Detective Anthony Green of the D.C. police force obtained a false confession from Donel Vaughn to being the triggerman in a shooting in SouthEast D.C. which left two women wounded and Vaughn facing charges of assault with intent to kill. How did Detective Green get Vaughn to confess to something he didn't do? The answer is there for all to see on Donel's videotaped interrogation, a practice only recently adopted by the DC police. On the tape, recently aired on Fox News, Green engages in the following tactics:
1) he told Vaughn his grandmother had died from a heart attack she suffered when police came to search her apartment looking for evidence against Vaughn;
2) he lied and said that Vaughn's fingerprints were on the gun;
3) he could get life in prison for stealing the car (lie)
4) the FBI was on the case (another lie) and the police chief wanted answers;
5) Under oath during a motion to suppress, detective green also admitted falsely telling vaughn his arrest record could be expunged under the youth act.
6) And Green also admitted telling Vaughn he was responsible for his grandmother's death and should commit suicide.
Green's actions have been defended by Asst Police Chief Winston Robinson who told FOX News that Green's actions were perfectly legal. As long as Green did not promise a lighter sentence or the dropping of charges, everything is fair game. Let's hope the trial court does not accept this reasoning -- a lie about expungement sounds like a promise of leniency to these ears and a lie about a life sentence is a threat of harm. This confession should be tossed and Green should be disciplined. The DC Police Department also needs to get some training on how to interrogate on videotape -- now -- before they continue to use tactics that are a recipe for involuntary and false confessions.

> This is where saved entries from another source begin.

theorem witness_RepeatingACommand : Instr.xstat.readOnly = true ∧
    (Instr.setFlag .p0 true 7).readOnly = false ∧ Instr.setFlag .p0 true 7 ≠ .xbegin ∧ Instr.setFlag .p0 true 7 ≠ .xnext ∧
    ∀ r v, Instr.setFlag .p0 true 7 ≠ .rx r v :=
  ⟨rfl, rfl, by decide, by decide, fun _ _ => by simp⟩

/-- Two different states that answer every reading command alike. -/
theorem witness_StateIsFullyReadable :
    facing [.assertReset] ≠ State.reset ∧
    ∀ (i : Instr) (t t' : State) (x x' : Response), i.readOnly = true →
      exec i (facing [.assertReset]) = .next t → t.responses = (facing [.assertReset]).responses ++ [x] →
      exec i State.reset = .next t' → t'.responses = State.reset.responses ++ [x'] → x = x' := by
  refine ⟨by decide, ?_⟩
  intro i t t' x x' hi h hx h' hx'
  cases i <;> first
    | (simp only [Instr.readOnly, Bool.false_eq_true] at hi; done)
    | (cases h; cases h'; exact ((List.cons.inj hx).1.symm.trans (List.cons.inj hx').1))

theorem reset_inv : State.reset.Inv :=
  ⟨⟨by unfold Packet.wf; decide, by unfold Packet.wf; decide, by decide, by decide⟩, by decide⟩

theorem witness_StepKeepsInvariant : (scanning (frameA ++ frameB) 21).Inv ∧
    ∃ t, step ((scanning (frameA ++ frameB) 21).withCommand (plain .xnext)) = .next t ∧ t ≠ scanning (frameA ++ frameB) 21 :=
  ⟨scanning_inv, _, rfl, by decide⟩

end Sys2Proof.Tests
end

section
/-! SUPPORT. Proofs about the block's state as a whole: its values after reset, the invariant that every step keeps, and
that a command's outcome depends on the block's state and its operands alone (10_state.md). -/

namespace Sys2Proof.Machine

/-! ### The bounds of payloads -/

theorem emptyPkt_wf : emptyPkt.wf := Nat.zero_le _

/-- 41_packet.md R88: whatever stands beyond the payload bound is dropped. -/
theorem newPayload_length_le (din : Bytes) : (newPayload din).length ≤ Config.maxPayload := by
  simp only [newPayload, slice_length, Config.maxPayload_eq]
  omega

theorem makePayload_length_le (din : Bytes) : (makePayload din).length ≤ Config.maxPayload := by
  simp only [makePayload, slice_length, Config.maxPayload_eq]
  omega

theorem fitPayload_length_le (b : Bytes) : (fitPayload b).length ≤ Config.maxPayload := by
  simp only [fitPayload, slice_length, Config.maxPayload_eq]
  omega

theorem packetAt_wf {b : Bytes} (hb : b.length ≤ Config.maxPayload) (o l : Nat) : (packetAt b o l).wf := by
  simp only [Packet.wf, packetAt, slice_length]
  omega

/-- 20_memory.md R37: a frame is at most `MAX_FRAME` bytes. -/
theorem frame_length_le {q : Packet} (hq : q.wf) : (frame q).length ≤ Config.maxFrame := by
  rw [frame_length]
  exact Nat.add_le_add_left hq 20

theorem length_bytes_le_maxFrame (a : Addr) : a.bytes.length ≤ Config.maxFrame := by
  rw [Addr.length_bytes]
  decide

/-! ### What keeps the invariant -/

/-- An inactive scan leaves only the bounds to show. -/
theorem Block.inv_of_inactive {b : Block} (h0 : b.p0.wf) (h1 : b.p1.wf) (ho : b.scanOff.toNat ≤ Config.maxPayload)
    (ha : b.scanActive = false) : b.Inv :=
  ⟨h0, h1, ho, fun h => absurd (ha.symm.trans h) Bool.false_ne_true⟩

Green's actions are also abhorrent because we now know that he fed "false facts" to Vaughn to get him to falsely confess. "False facts" occur when an investigator has a theory about a case which later turns out to be false. This theory leads the detective to pressure a suspect to give a confession that fits the theory. When other evidence proves the theory to be false, the investigator is busted. In the shooting, eyewitnesses told police that the shooter was the driver. Green, who thought that police told him that Vaughn was the driver, pressured Vaughn to admit to being the driver and then the shooter. The only problem -- Green got it wrong. Police officers actually told Green that Vaughn was the last to bale out of the car --from the back seat, not the front seat. Not only was Vaughn's confession coerced, it was false, at least with respect to critical information that could lead to an acquittal on the specific intent crime of assault with intent to kill.